4. Evaluation of the symptoms at first visit, PPI and NSAIDs intake, smoking and alcohol history, and diet by a questionnaire

All subjects responded to a questionnaire regarding their gastrointestinal symptoms, PPI and NSAIDs intake, alcohol consumption and smoking, and diet under the supervision of a well-trained interviewer soon after gastroscopy. In the case of PPI administration, the medicine and duration of intake were investigated. Symptoms (such as heartburn, acid regurgitation, chest pain, hoarseness, globus sensation, epigastric soreness, cough, dyspepsia, hematochezia, diarrhea, or no symptoms) at the time of the initial visit were chosen as the chief complaints. The dietary habits, such as salty and spicy food, were asked. Salty or spicy food was defined when the subjects added seasoning, such as salt or pepper.

5. Measurements of the serum gastrin concentration

The serum gastrin levels were measured using a radioimmunoassay method (Green Cross Medical Science Corp, Seoul, Korea). The normal values were 0–110 pg/mL.17 In this study, the serum gastrin levels were measured for most of the enrolled subjects except for two.

6. Statistical analysis

To analyze the correlations between the risk factors and each histologically classified multiple gastric polyp group, a chi-square test (Fisher's exact test) or Student's t-test, and a Mann-Whitney test were used for the categorical variables and continuous variables, respectively. Multiple logistic regression analysis was applied to reveal the relationship between the risk factors and each polyp group. p-values less than 0.05 were considered statistically significant. The OR with its 95% CI was used as a measure of an association. SPSS for windows version 19.0 (SPSS Inc., Chicago, IL, USA) was used for all statistical analyses.

RESULTS

1. Baseline characteristics

A total of 72 subjects diagnosed with multiple gastric polyp by endoscopy were enrolled during the study period. Twelve subjects were excluded from this study. Therefore, the pathologic results of 60 patients with FGPs or HP were obtained through a gastric biopsy. Their basic characteristics are summarized in Table 1. Two (3.33%) subjects took NSAIDs: one subject in the FGP group and one in the HP group.

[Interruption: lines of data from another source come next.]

/-- The product of a `tmma` added to its accumulator: the accumulator after, counters 0 and 1 (R257, R258). -/
def product (o : MatOp) (c : AccVal) : AccVal × Nat × Nat :=
  let rows := hRows o.ta.hdr
  let cols := hCols o.tb.hdr
  let hdr := if o.z then plainHdr (accFmt (fmtClass (hEfmt o.ta.hdr))) rows cols else c.hdr
  let es := ((List.range rows).map fun i => (List.range cols).map fun j =>
    (128 * i + j, accElement o i j (if o.z then 0 else (c.elems.get 0 (128 * i + j)).toNat))).flatten
  ({ hdr := hdr, elems := es.filterMap fun (k, e) => if e.bits = 0 then none else some (k, word e.bits) },
   (es.map fun x => x.2.nan).foldl (· + ·) 0, (es.map fun x => x.2.ovf).foldl (· + ·) 0)

/-- TMMA_COMPLETE (R259): the oldest product of core `a` is written; counters 0, 1, 7 and 9 (R258). -/
def execTmmaComplete (s : State) : Host.Outcome State Fault Refusal :=
  let c := s.ev.a
  match (s.core c).mx with
  | [] => .next s
  | o :: r =>
    let (acc, n, v) := product o ((s.core c).acc o.acc)
    let s := s.modCore c fun x => { x.setAcc o.acc acc with mx := r }
    .next (bump (bump (bump (bump s c 0 n) c 1 v) c 7 (o.ta.nanScales + o.tb.nanScales)) c 9 1)

/-! ### `tzero`, `tacc.lrd`, `tacc.lwr` (R260, R262) -/

/-- `tzero` of an accumulator (R260). -/
def execTzero (f : L64) (s : State) : Host.Outcome State Fault Refusal :=
  finish (do
    let n := f.imm15.toNat
    needGrant [(f.d.toNat, 0)]
    unitTake [f.d.toNat]
    upd fun s => s.modMyCore fun c => c.setAcc (f.d.toNat - 8)
      { hdr := plainHdr (if f.imm15.getLsbD 14 then 0x10 else 2) (n % 128 + 1) (n / 128 % 128 + 1) }
    retireX) s

/-- `tzero.m` (R260, R67): cause 6 for an address or length that is not a multiple of 128, or a length above 1 MiB. -/
def execTzeroM (f : L64) (s : State) : Host.Outcome State Fault Refusal :=
  finish (do
    let h ← meX
    let va := h.getX f.a.toNat
    let n := (h.getX f.b.toNat).toNat
    orTrap (va.toNat % 128 == 0 && n % 128 == 0 && decide (n ≤ 2 ^ 20)) 6 va
    if n = 0 then retireX
    else
      countOn true
      let ps ← tilePlace true va n
      upd fun s => zeroTags s (whoOf s s.cur true) ps
      tileStore va ps (atOffset 0 (List.replicate n 0))
      retireX) s

/-- The element that lane l addresses (R262). -/
def accPos (x : Word) (col : Bool) (l : Nat) : Nat × Nat :=
  let r := fld x 0 7
  let k := fld x 8 7
  if col then (r + l, k) else (r, k + l)

/-- The checks of R262 on an accumulator's header. -/
def accPosCheck (h : Hdr) (f : L64) (code role : Nat) (x : Word) (ls : List Nat) : Option TFail :=
  if (f.ty == 1) != (hEfmt h == 1) then some { cause := 26, detail := 0x07, role := role, reg := code }
  else (ls.find? fun l => let p := accPos x (f.imm15.getLsbD 0) l; decide (hRows h ≤ p.1) || decide (hCols h ≤ p.2)).map fun l =>
    { cause := 26, detail := 0x0A, role := role, reg := code, index := l }

/-- `tacc.lrd` (R262). The header's CRC and PSN are checked before the type and the offset (log 73). -/
def execTaccLrd (f : L64) (s : State) : Host.Outcome State Fault Refusal :=
  finish (do
    let ls ← memStart f
    let code := f.a.toNat
    needGrant [(code, 1)]
    unitTake [code]
    let h ← meX
    let x := h.getX f.b.toNat
    let acc ← rd fun s => s.myCore.acc (code - 8)
    tileNeed (firstFail [(crcOk acc.hdr, { cause := 25, detail := 2, role := 1, reg := code }), (!hPsn acc.hdr, { cause := 48, role := 1, reg := code })]) 0
    tileNeed (accPosCheck acc.hdr f code 1 x ls) 0
    onMe fun h => h.setLanes (if f.ty = 1 then 64 else 32) f.d.toNat ls fun l =>
      let p := accPos x (f.imm15.getLsbD 0) l
      (acc.elems.get 0 (128 * p.1 + p.2)).toNat
    retireX) s

/-- `tacc.lwr` (R262). -/
def execTaccLwr (f : L64) (s : State) : Host.Outcome State Fault Refusal :=
  finish (do
    let ls ← memStart f
    let code := f.d.toNat
    needGrant [(code, 0)]
    unitTake [code]
    let h ← meX
    let x := h.getX f.b.toNat
    let acc ← rd fun s => s.myCore.acc (code - 8)
    tileNeed (accPosCheck acc.hdr f code 0 x ls) 0
    upd fun s => s.modMyCore fun c => c.setAcc (code - 8) { acc with elems := ls.foldl (fun (m : SMap Word) l =>
      let p := accPos x (f.imm15.getLsbD 0) l
      m.set 0 (128 * p.1 + p.2) (word (h.elem (if f.ty = 1 then 64 else 32) f.c.toNat l))) acc.elems }
    retireX) s

/-! ### Converting stores (R263, R264) -/

/-- The header that a template gives for a source of rows × cols; none where the template is refused (R263). -/
def templateHdr (t : Hdr) (rows cols : Nat) (sealed : Bool) : Option Hdr :=
  let e := hEfmt t
  if isEx8 e || (elemBits e).isNone || decide (6 ≤ hSlay t) || hSparse t != 0 then none
  else
    let h : Hdr := BitVec.ofNat 128 (0x5A + 2 ^ 8 + e * 2 ^ 12 + hSlay t * 2 ^ 18 + hSfmt t * 2 ^ 22 + hOrder t * 2 ^ 27 +
      b2n sealed * 2 ^ 30 + (rows - 1) * 2 ^ 32 + (cols - 1) * 2 ^ 44 + hStride t * 2 ^ 96)
    let soff := if hSlay t = 0 then 0 else payloadSize h / 16
    let h := sealCrc (setHf h 64 16 soff)
    if soff < 2 ^ 16 ∧ (hdrCheck h).isNone then some h else none

/-- What a converting store reads: shape, values, the bits where they are FP32, NaN scales, and whether an element's value is a NaN
made by its scale. -/
structure CvtSrc where
  rows : Nat
  cols : Nat
  val : Nat → Nat → FVal
  made : Nat → Nat → Bool
  raw : Option (Nat → Nat → Nat)
  nan7 : Nat

/-- The source of `tacc.st`. -/
def AccVal.cvt (a : AccVal) : CvtSrc :=
  let e := hEfmt a.hdr
  let raw := fun i j => (a.elems.get 0 (128 * i + j)).toNat
  { rows := hRows a.hdr, cols := hCols a.hdr, val := fun i j => elemVal e (raw i j), made := fun _ _ => false
    raw := if e = 2 then some raw else none, nan7 := 0 }

/-- The source of `tcvt`. -/
def TileVal.cvt (t : TileVal) : CvtSrc :=
  { rows := hRows t.hdr, cols := hCols t.hdr, val := t.value
    made := fun i j => (t.value i j).isNan && !(elemVal (hEfmt t.hdr) (t.elem i j)).isNan && (!((t.scale i j).getD (.num false 1 0)).isNan || t.scaleMade i j)
    raw := none, nan7 := t.nanScales }

/-- The elements of the template's block k (R264). -/
def cvtBlock (h : Hdr) (k : Nat) : List (Nat × Nat) :=
  let rows := hRows h
  let cols := hCols h
  let at_ := fun l p => if hOrder h = 1 then (p, l) else (l, p)
  match hSlay h with
  | 2 => (List.range cols).map fun j => (k, j)
  | 3 => (List.range rows).map fun i => (i, k)
  | 4 | 5 =>
    let n := if hSlay h = 5 then 16 else 32
    let b := k % lineBlocks h
    (List.range (min n (lineLen h - b * n))).map fun p => at_ (k / lineBlocks h) (b * n + p)
  | _ => ((List.range rows).map fun i => (List.range cols).map fun j => (i, j)).flatten

/-- ⌊log2 |x|⌋ of a finite nonzero value. -/
def log2V (v : FVal) : Option Int :=
  match v with
  | .num _ m e => if m = 0 then none else some (e + bitLen m - 1)
  | _ => none

/-- The greater of two exponents, none being below all. -/
def maxExp (a b : Option Int) : Option Int :=
  match a, b with
  | none, x => x
  | x, none => x
  | some x, some y => some (max x y)

/-- The scale of a block (R264): none for s = 0, else its exponent. -/
def blockScale (h : Hdr) (vs : List FVal) : Option Int :=
  match (vs.map log2V).foldl maxExp none with
  | some t => some (max (-126) (min 127 (t - emaxOf (hEfmt h))))
  | none => if vs.any fun v => v.isNan || v.isInf then some 0 else none

/-- The bits of a block's scale in the template's scale format. -/
def scaleBits (h : Hdr) (s : Option Int) : List Byte :=
  match s with
  | none => natToLe (if hSfmt h = 2 then 4 else 2) 0
  | some e => if hSfmt h = 2 then natToLe 4 ((e + 127).toNat * 2 ^ 23) else natToLe 2 ((e + 127).toNat * 16)

/-- One element converted: x ÷ 2^e rounded RNE to the template's format (R264, R151). -/
def tileCvtElem (efmt : Nat) (e : Int) (v : FVal) : FRes :=
  let v := match v with
    | .num s m q => .num s m (q - e)
    | w => w
  match intFmt efmt with
  | some (w, sg) => toInt w sg 0 v
  | none => toFloat (tileFmt efmt) 0 false v

/-- A converted tile: every element's bits with the counters it adds to, and the scale area. -/
structure CvtOut where
  elems : SMap Nat := []
  cnts : List Nat := []
  scales : List Byte := []

/-- The conversion of a source under a template header (R264). -/
def convertTile (h : Hdr) (x : CvtSrc) : CvtOut :=
  let blocks := if hSlay h = 0 then [cvtBlock h 0] else (List.range (scaleEntries h)).map (cvtBlock h)
  match x.raw, hSlay h == 0 && hEfmt h == 2 with
  | some raw, true => { elems := (cvtBlock h 0).map fun (i, j) => (4096 * i + j, raw i j) }
  | _, _ =>
    let one := fun (b : List (Nat × Nat)) =>
      let sc : Option Int := if hSlay h = 0 then some 0 else blockScale h (b.map fun (i, j) => x.val i j)
      let rs := b.map fun (i, j) =>
        let r : FRes := match sc with
          | none => {}
          | some e => tileCvtElem (hEfmt h) e (x.val i j)
        (4096 * i + j, { r with cnt := r.cnt ||| b2n (x.made i j) })
      (rs, if hSlay h = 0 then [] else scaleBits h sc)
    let all := blocks.map one
    { elems := (all.map fun p => p.1.map fun (k, r) => (k, r.bits)).flatten
      cnts := (all.map fun p => p.1.map fun (_, r) => r.cnt).flatten
      scales := (all.map (·.2)).flatten }

/-- The bytes of line l of a converted tile: its elements packed upward (R85); padding is not written. -/
def packLine (h : Hdr) (o : CvtOut) (l : Nat) : List (Nat × Byte) :=
  let w := hBits h
  let n := (List.range (lineLen h)).foldl (fun a p =>
    let k := if hOrder h = 1 then 4096 * p + l else 4096 * l + p
    a + o.elems.get 0 k * 2 ^ (w * p)) 0
  (natToLe (ceilDiv (lineLen h * w) 8) n).zipIdx.map fun (b, k) => (16 + linePos h l k, b)

/-- The bytes that a converting store writes: header, lines, scales, as offsets from the tile's first byte. -/
def cvtBytes (h : Hdr) (o : CvtOut) : List (Nat × Byte) :=
  atOffset 0 (natToLe 16 h.toNat) ++ ((List.range (lineCount h)).map (packLine h o)).flatten ++ atOffset (16 + 16 * hSoff h) o.scales

/-- The counters of a conversion: each element adds (R264, R156). -/
def bumpCvt (s : State) (o : CvtOut) (nan7 : Nat) : State :=
  let c := coreOf s.cur
  bump ((List.range 4).foldl (fun s k => bump s c k ((o.cnts.filter fun n => n / 2 ^ k % 2 == 1).length)) s) c 7 nan7

/-- The checks of a source register: loaded, CRC, PSN, the metadata of a 2:4 tile (R263, R147). -/
def cvtCheck (c : Core) (code : Nat) : Option TFail :=
  let f := fun cause detail => ({ cause := cause, detail := detail, role := 0, reg := code } : TFail)
  let h := if code < 8 then (c.op code).hdr else (c.acc (code - 8)).hdr
  firstFail [(decide (8 ≤ code) || (c.op code).loaded, f 26 4), (crcOk h, f 25 2), (!hPsn h, f 48 0),
    (decide (8 ≤ code) || !badGroup h (c.op code).at_, f 27 9)]

/-- A converting store (R263): the source, the template, the destination, then the bytes. -/
def cvtStore (f : L64) (mem : Bool) : Exec Unit := do
  let code := f.d.toNat
  needGrant [(code, 0)]
  unitTake [code]
  let h ← meX
  let c ← rd fun s => s.myCore
  tileNeed (cvtCheck c code) 0
  let src := if code < 8 then (c.op code).cvt else (c.acc (code - 8)).cvt
  let t : Hdr := BitVec.ofNat 128 ((h.getX f.b.toNat).toNat + (h.getX f.c.toNat).toNat * 2 ^ 64)
  match templateHdr t src.rows src.cols mem with
  | none => tileTrap { cause := 27, detail := 0x0E, role := 4 } 0
  | some hd =>
    let w := h.getX f.a.toNat
    let out := convertTile hd src
    if mem then
      needAligned w 5
      countOn true
      let ps ← tilePlace true w (extentOf hd)
      tileStore w ps (cvtBytes hd out)
    else
      let r ← needOwned w [.opened] 5
      tileNeed (if extentOf hd > r.room then some { cause := 26, detail := 0x0D, step := 6, role := 5 } else none) w
      putTile r (cvtBytes hd out)
    upd fun s => bumpCvt s out src.nan7
    retireX

/-- `tacc.st` to a pool tile (R263). -/
def execTaccSt (f : L64) (s : State) : Host.Outcome State Fault Refusal := finish (cvtStore f false) s

/-- `tacc.st.m` (R263). -/
def execTaccStM (f : L64) (s : State) : Host.Outcome State Fault Refusal := finish (cvtStore f true) s

/-- `tcvt` to a pool tile (R263). -/
def execTcvt (f : L64) (s : State) : Host.Outcome State Fault Refusal := finish (cvtStore f false) s

/-- `tcvt.m` (R263). -/
def execTcvtM (f : L64) (s : State) : Host.Outcome State Fault Refusal := finish (cvtStore f true) s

2. Comparing the endoscopic features between the FGP and HP groups

The endoscopic features of the two groups were compared; the results are shown in Table 2. The FGPs was distributed mainly in the body of the stomach (n=23, 48.9%) and both the body and fundus (n=16, 34.0%), whereas HPs were distributed mainly in the body of the stomach (n=5, 38.5%) and in both the body and antrum (n=4, 30.8%), showing a significant difference between the two groups (p=0.005). On the other hand, there were no significant differences in the number receiving endoscopy, number of polyps, number of subjects with increased number of polyps during the study, or endoscopic classification of atrophy and intestinal metaplasia between the two groups.
In the endoscopic classification of atrophic gastritis (AG) and intestinal metaplasia (IM), one (2.1%) subject was AG C-1 in the FGP and one (7.7%) subject was C-3 in the HP. There was no IM in either group.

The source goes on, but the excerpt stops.